Stored items
□ □ □

-- ==== Sys2Proof/Proofs/SlotStops.lean ====
section
/-! PROOF. What freeing a job's slot, or having it stop, leaves of the other slots and of what decides where segments stop (R27); the save
image in the Stacks (R219), and ENGINE_RESET (R421). -/

namespace Sys2Proof.Machine

set_option Elab.async false

/-! ### Pass boundaries (R27) -/

/-- What the next pass boundaries of an engine's segments are told from: the segments and commits of its passes in flight, and its units'
newest issues. -/
def Eng.stops (e : Eng) : List (Seg × Nat) × List (EUnit × Nat) := (e.arr.flights.map fun f => (f.seg, f.commit), e.units)

theorem boundaryOf_eq (e : Eng) (g : Seg) :
    boundaryOf e g =
      let l := e.stops.1.filter fun f => decide (f.1 = g) && decide (e.stops.2.foldl (fun t u => max t u.2) 0 ≤ f.2)
      if l = [] then none else some (l.foldl (fun t f => max t (f.2 + 1)) 0) := by
  unfold boundaryOf Eng.stops
  simp only [List.filter_map, List.foldl_map, List.map_eq_nil_iff, Function.comp_def]

/-- The slots but `j` are kept, and the engines' places and pass boundaries. -/
structure SlotOnly (j : Nat) (s t : State) : Prop where
  store : t.store = s.store
  stops : ∀ k, (eng t k).stops = (eng s k).stops
  jobs : ∀ i, i ≠ j → job t i = job s i

section
variable {j : Nat} {s t u : State}

theorem SlotOnly.refl (j : Nat) (s : State) : SlotOnly j s s := ⟨rfl, fun _ => rfl, fun _ _ => rfl⟩

theorem SlotOnly.trans (h : SlotOnly j s t) (h' : SlotOnly j t u) : SlotOnly j s u :=
  ⟨h'.store.trans h.store, fun k => (h'.stops k).trans (h.stops k), fun i hi => (h'.jobs i hi).trans (h.jobs i hi)⟩

theorem SlotOnly.storeKey (h : SlotOnly j s t) (l : Nat) : storeKey t l = storeKey s l := by
  rw [Machine.storeKey, h.store, ← Machine.storeKey]

theorem SlotOnly.boundaryOf (h : SlotOnly j s t) (k : Nat) (g : Seg) : boundaryOf (eng t k) g = boundaryOf (eng s k) g := by
  rw [boundaryOf_eq, h.stops, ← boundaryOf_eq]

/-- A job is at its pass boundary or not, whatever becomes of a slot. -/
theorem SlotOnly.atBoundary (h : SlotOnly j s t) (b : Job) : atBoundary t b = atBoundary s b := by
  unfold Machine.atBoundary
  simp only [h.storeKey, h.boundaryOf]

theorem slotOnly_of_fields (hstore : t.store = s.store := by rfl) (hengs : t.engs = s.engs := by rfl) (hjobs : t.jobs = s.jobs := by rfl) :
    SlotOnly j s t :=
  ⟨hstore, fun k => by rw [eng_of_engs hengs], fun i _ => by rw [job, hjobs, ← job]⟩

theorem LogOnly.slotOnly (h : LogOnly s t) : SlotOnly j s t := slotOnly_of_fields h.store h.engs h.jobs

theorem jobMod_slotOnly (f : Job → Job) (s : State) : SlotOnly j s (jobMod j f s) :=
  ⟨rfl, fun _ => rfl, fun i hi => by rw [job_jobMod, if_neg hi]⟩

theorem engMod_slotOnly (k : Nat) (f : Eng → Eng) (s : State) (hf : ∀ e, (f e).stops = e.stops := by intro; rfl) :
    SlotOnly j s (engMod k f s) :=
  ⟨rfl, fun i => by
    rw [eng_engMod]
    split
    · next hi => rw [hf, hi]
    · rfl, fun _ _ => rfl⟩

theorem segMod_slotOnly (k : Nat) (g : Seg) (f : SegSt → SegSt) (s : State) : SlotOnly j s (segMod k g f s) :=
  engMod_slotOnly _ _ _ fun e => by cases g <;> rfl

theorem whenS_slotOnly {c : Bool} {f : State → State} (h : ∀ s, SlotOnly j s (f s)) (s : State) : SlotOnly j s (whenS c f s) := by
  cases c
  · exact SlotOnly.refl j s
  · exact h s

theorem foldS_slotOnly {α : Type} {f : α → State → State} (h : ∀ a s, SlotOnly j s (f a s)) (l : List α) (s : State) :
    SlotOnly j s (foldS l f s) := by
  induction l generalizing s with
  | nil => exact SlotOnly.refl j s
  | cons a t ih => exact (h a s).trans (ih (f a s))

end

/-! ### Freeing a slot -/

theorem endHolds_jobs (k t : Nat) (hit : HoldOpen → Bool) (s : State) : (endHolds k t hit s).jobs = s.jobs := by
  have hpend : (pendTo k t s).jobs = s.jobs := by
    unfold pendTo
    rw [foldS_jobs fun _ _ => turnAway_jobs _ _ _ _ _ _ _]
    rfl
  unfold endHolds
  extract_lets s1 l s2
  rw [foldS_jobs (f := fun w : LineW => cPut k w.line w.data w.mark) fun _ _ => rfl, foldS_jobs (f := fun a => cMark k a mkFailed) fun _ _ => rfl]
  exact hpend

theorem endHolds_slotOnly {j : Nat} (k t : Nat) (hit : HoldOpen → Bool) (s : State) : SlotOnly j s (endHolds k t hit s) := by
  have hsteady := endHolds_steady k t hit s
  exact ⟨hsteady.store, fun k' => (congrArg Eng.stops (hsteady.engs k') : (eng _ k').steady.stops = (eng s k').steady.stops),
    fun i _ => by rw [job, endHolds_jobs, ← job]⟩

section
variable {j : Nat}

/-- The passes in flight of a cleared segment are no longer checked, and commit as before (R106). -/
theorem clearSeg_slotOnly (k : Nat) (g : Seg) (s : State) : SlotOnly j s (clearSeg k g s) := by
  have hflights (l : List Flight) :
      (l.map fun f => if f.seg = g then { f with chk := false, selected := false } else f).map (fun f => (f.seg, f.commit)) =
        l.map fun f => (f.seg, f.commit) := by
    rw [List.map_map]
    refine List.map_congr_left fun f _ => ?_
    rw [Function.comp_apply]
    split <;> rfl
  unfold clearSeg
  refine (endHolds_slotOnly _ _ _ s).trans (engMod_slotOnly _ _ _ fun e => ?_)
  cases g <;> exact congrArg (·, e.units) (hflights e.arr.flights)

theorem clearLanes_slotOnly (k : Nat) (g : Seg) (s : State) : SlotOnly j s (clearLanes k g s) := engMod_slotOnly _ _ _

theorem freeWheel_slotOnly (i h : Nat) (s : State) : SlotOnly j s (freeWheel i h s) :=
  (slotOnly_of_fields : SlotOnly j s (fset (pgHub h) 0x60 (4 * i) 3 7 s)).trans
    (foldS_slotOnly (fun _ _ => whenS_slotOnly (fun _ => slotOnly_of_fields) _) _ _)

/-- A freed slot holds no job, and nothing else of the slots changes. -/
theorem freeSlot_effect (j : Nat) (s : State) : SlotOnly j s (freeSlot j s) ∧ job (freeSlot j s) j = {} := by
  unfold freeSlot
  extract_lets b o s1 s2 s3 s4 s5 s6
  have hsegs : SlotOnly j s s1 :=
    foldS_slotOnly (fun l s => (clearSeg_slotOnly _ _ s).trans slotOnly_of_fields) _ s
  have hlists : SlotOnly j s1 s2 := slotOnly_of_fields
  have hcat : SlotOnly j s2 s4 := slotOnly_of_fields
  have hwheel : SlotOnly j s4 s5 := foldS_slotOnly (fun h s => freeWheel_slotOnly _ h s) _ s4
  have hready : (whenS (decide (pstate s6 = 3) && !anyJob s6) (setPstate 2) s6).jobs = s6.jobs := by
    cases decide (pstate s6 = 3) && !anyJob s6 <;> rfl
  refine ⟨hsegs.trans (hlists.trans (hcat.trans (hwheel.trans ((jobMod_slotOnly _ s5).trans
    (whenS_slotOnly (fun _ => slotOnly_of_fields) s6))))), ?_⟩
  rw [job, hready, ← job, job_jobMod, if_pos rfl]

theorem flushFrames_slotOnly (s : State) : SlotOnly j s (flushFrames j s) := by
  unfold flushFrames
  refine SlotOnly.trans ?_ (jobMod_slotOnly _ _)
  exact slotOnly_of_fields

/-- A slot that is reset holds no job (R27). -/
theorem resetSlot_effect {s : State} (hst : (job s j).st ≠ 0) : SlotOnly j s (resetSlot j s) ∧ job (resetSlot j s) j = {} := by
  unfold resetSlot
  extract_lets b s1
  have hlanes : SlotOnly j s s1 := foldS_slotOnly (fun _ s => clearLanes_slotOnly _ _ s) _ s
  have hflush : SlotOnly j s1 (flushFrames j s1) := flushFrames_slotOnly s1
  obtain ⟨hfree, hjob⟩ := freeSlot_effect j (flushFrames j s1)
  have hevent := jobEvent_logOnly j 6 (freeSlot j (flushFrames j s1))
  rw [if_neg (by simp [b, Job.occupied, hst])]
  refine ⟨hlanes.trans (hflush.trans (hfree.trans hevent.slotOnly)), ?_⟩
  rw [job, hevent.jobs, ← job, hjob]

/-- A slot that is to stop is freed where its engines are at a pass boundary, and is kept until they are where they are not (R27). -/
theorem stopSlot_effect {s : State} (hst : (job s j).st ≠ 0) :
    SlotOnly j s (stopSlot j s) ∧ (atBoundary s (job s j) = true → (job (stopSlot j s) j).st = 0) ∧
      (atBoundary s (job s j) = false → (job (stopSlot j s) j).ending = true) := by
  have hoccupied : (job s j).occupied = true := decide_eq_true hst
  unfold stopSlot
  dsimp only
  rw [hoccupied]
  rcases hboundary : atBoundary s (job s j) with _ | _
  · rw [if_neg (by decide), job_jobMod, if_pos rfl]
    exact ⟨(foldS_slotOnly (fun _ _ => segMod_slotOnly _ _ _ _) _ s).trans (jobMod_slotOnly _ _), by simp, fun _ => rfl⟩
  · obtain ⟨hreset, hjob⟩ := resetSlot_effect hst
    rw [if_pos (by decide), hjob]
    exact ⟨hreset, fun _ => rfl, by simp⟩

end

/-! ### ENGINE_RESET (R421) -/

/-- A slot with a segment on the engine at key `k` is to stop. -/
def stopOn (k j : Nat) (s : State) : State := if (job s j).engs.any fun l => decide (storeKey s l = k) then stopSlot j s else s

theorem stopSlot_of_free {j : Nat} {s : State} (hst : (job s j).st = 0) : stopSlot j s = s := by
  unfold stopSlot resetSlot
  simp [Job.occupied, hst]

theorem stopOn_slotOnly (k j : Nat) (s : State) : SlotOnly j s (stopOn k j s) := by
  unfold stopOn
  split
  · by_cases hst : (job s j).st = 0
    · rw [stopSlot_of_free hst]
      exact SlotOnly.refl j s
    · exact (stopSlot_effect hst).1
  · exact SlotOnly.refl j s

section
variable {f : Nat → State → State} (hf : ∀ j s, SlotOnly j s (f j s)) {l : List Nat} {j : Nat}
include hf

theorem job_foldS_of_notMem (hj : j ∉ l) (s : State) : job (foldS l f s) j = job s j := by
  induction l generalizing s with
  | nil => rfl
  | cons i l ih =>
    obtain ⟨hi, hl⟩ := not_or.1 (mt List.mem_cons.2 hj)
    exact (ih hl (f i s)).trans ((hf i s).jobs j hi)

/-- A change of each slot of a list meets the slot's record and its pass boundaries as they were, and no later one touches the record. -/
theorem job_foldS_of_mem (hl : l.Nodup) (hj : j ∈ l) (s : State) :
    ∃ u, (∀ b, atBoundary u b = atBoundary s b) ∧ (∀ n, storeKey u n = storeKey s n) ∧ job u j = job s j ∧
      job (foldS l f s) j = job (f j u) j := by
  induction l generalizing s with
  | nil => cases hj
  | cons i l ih =>
    obtain ⟨hi, hrest⟩ := List.nodup_cons.1 hl
    rcases eq_or_ne j i with rfl | hne
    · exact ⟨s, fun _ => rfl, fun _ => rfl, rfl, job_foldS_of_notMem hf hi (f j s)⟩
    · obtain ⟨u, hboundary, hkey, hjob, hend⟩ := ih hrest ((List.mem_cons.1 hj).resolve_left hne) (f i s)
      exact ⟨u, fun b => (hboundary b).trans ((hf i s).atBoundary b), fun n => (hkey n).trans ((hf i s).storeKey n),
        hjob.trans ((hf i s).jobs j hne), hend⟩

end

section
variable {x k : Nat} {s : State} (hk : k = resetKey s x) (hrunning : running s = true) (hfirst : (eng s k).cutReset = false)
include hk hrunning hfirst

theorem doEngineReset_eq : doEngineReset x s = engMod k (fun e => { e with cutReset := true }) (foldS (List.range 4) (stopOn k) s) := by
  unfold doEngineReset
  dsimp only
  rw [← hk, hrunning, hfirst]
  rfl

/-- Each slot with a segment on the engine stops as a slot reset has it stop. -/
theorem doEngineReset_effect :
    (eng (doEngineReset x s) k).cutReset = true ∧ ∀ j, j < 4 → (job s j).st ≠ 0 →
      ((job s j).engs.any fun l => decide (storeKey s l = k)) = true →
      (atBoundary s (job s j) = true → (job (doEngineReset x s) j).st = 0) ∧
        (atBoundary s (job s j) = false → (job (doEngineReset x s) j).ending = true) := by
  rw [doEngineReset_eq hk hrunning hfirst]
  refine ⟨by rw [eng_engMod, if_pos rfl], fun j hj hst hon => ?_⟩
  obtain ⟨u, hboundary, hkey, hjob, hend⟩ := job_foldS_of_mem (stopOn_slotOnly k) List.nodup_range (List.mem_range.2 hj) s
  have hstop : stopOn k j u = stopSlot j u := by
    rw [stopOn, hjob, if_pos (by simpa only [hkey] using hon)]
  obtain ⟨-, hfreed, hending⟩ := stopSlot_effect (j := j) (s := u) (by rwa [hjob])
  rw [hboundary, hjob] at hfreed hending
  have hlast : job (engMod k (fun e => { e with cutReset := true }) (foldS (List.range 4) (stopOn k) s)) j = job (stopSlot j u) j := by
    rw [job, engMod_jobs, ← job, hend, hstop]
  rw [hlast]
  exact ⟨hfreed, hending⟩

end

/-! ### SAVE_IMAGE_WRITE (R219) -/

theorem jobEvent_dram (j st : Nat) (s : State) : (jobEvent j st s).dram = s.dram :=
  (raise_dram_pwr _ _ _).1.trans (queueEvent_dram_pwr _ _ _ _ _).1

theorem stkPut_dram (a : Nat) (bs : List Byte) (s : State) : (stkPut a bs s).dram = writeBytesAt s.dram a bs := rfl

/-- The job shows that it is saved, and its event leaves the Stacks. -/
theorem jobSaved_shown (j : Nat) (s : State) :
    (job (raise pgMod 2 (jobEvent j 3 (jobMod j (fun b => { b with saved := true }) s))) j).saved = true ∧
      (raise pgMod 2 (jobEvent j 3 (jobMod j (fun b => { b with saved := true }) s))).dram = s.dram := by
  have hlog := (jobEvent_logOnly j 3 (jobMod j (fun b => { b with saved := true }) s)).trans (raise_logOnly pgMod 2 _)
  constructor
  · rw [job, hlog.jobs, ← job, job_jobMod, if_pos rfl]
  · rw [(raise_dram_pwr _ _ _).1, jobEvent_dram]
    rfl

section
variable {j : Nat} {s : State}

/-- A job that was not saved in its pause shows its save once the image is written. -/
theorem doSaveImageWrite_eq {off : Nat} (hoff : off = (rget64 s pgMod (0x68 + 16 * j)).toNat) (hst : (job s j).st = 4)
    (hsaved : (job s j).saved = false) (hroom : rangeOk off (saveImage s j).length = true) (hline : off % 64 = 0) :
    ∃ u, u.dram = writeBytesAt s.dram off (saveImage s j) ∧
      doSaveImageWrite j s = raise pgMod 2 (jobEvent j 3 (jobMod j (fun b => { b with saved := true }) u)) := by
  unfold doSaveImageWrite
  simp only [← hoff]
  rw [if_pos ⟨hst, hsaved⟩, if_pos ⟨hroom, hline⟩]
  exact ⟨_, (secMod_dram _ _).trans (stkPut_dram off (saveImage s j) s), rfl⟩

/-- The save image of a paused job stands at SAVEADDR, and the job shows it. -/
theorem doSaveImageWrite_effect {off : Nat} (hoff : off = (rget64 s pgMod (0x68 + 16 * j)).toNat) (hst : (job s j).st = 4)
    (hsaved : (job s j).saved = false) (hroom : rangeOk off (saveImage s j).length = true) (hline : off % 64 = 0) :
    (job (doSaveImageWrite j s) j).saved = true ∧
      ∀ i b, (saveImage s j)[i]? = some b → stkByte (doSaveImageWrite j s) (off + i) = b := by
  obtain ⟨u, hput, heq⟩ := doSaveImageWrite_eq hoff hst hsaved hroom hline
  obtain ⟨hshown, hdram⟩ := jobSaved_shown j u
  rw [heq]
  refine ⟨hshown, fun i b hb => ?_⟩
  obtain ⟨hi, hget⟩ := List.getElem?_eq_some_iff.1 hb
  rw [stkByte, hdram, hput, tabGet_writeBytesAt, dif_pos ⟨by omega, Nat.add_lt_add_left hi off⟩]
  simpa using hget

/-- A pause is saved once. -/
theorem doSaveImageWrite_of_saved (hsaved : (job s j).saved = true) : doSaveImageWrite j s = s := by
  unfold doSaveImageWrite
  dsimp only
  rw [if_neg (by simp [hsaved])]

end

/-- Settles O41: the save's bytes are those written at SAVEADDR, and each slot on a reset engine stops on its own (`doEngineReset_effect`). -/
theorem saveAndEngineReset : Obligations.SaveAndEngineReset := by
  unfold Obligations.SaveAndEngineReset
  refine ⟨fun slot s off hoff hst => ⟨fun hsaved hroom hline => ⟨_, rfl, doSaveImageWrite_effect hoff hst hsaved hroom hline⟩,
    fun hsaved => ?_⟩, fun die e s he hrunning hfirst => ⟨_, rfl, ?_⟩⟩
  · exact congrArg (gate true) (doSaveImageWrite_of_saved hsaved)
  · rw [decide_eq_true he]
    exact doEngineReset_effect rfl hrunning hfirst

end Sys2Proof.Machine
end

□ □ □

*Task description:*
Check each line in the records above for the word "hrest". Return those that have it.

*Expected output:*
    obtain ⟨hi, hrest⟩ := List.nodup_cons.1 hl
    · obtain ⟨u, hboundary, hkey, hjob, hend⟩ := ih hrest ((List.mem_cons.1 hj).resolve_left hne) (f i s)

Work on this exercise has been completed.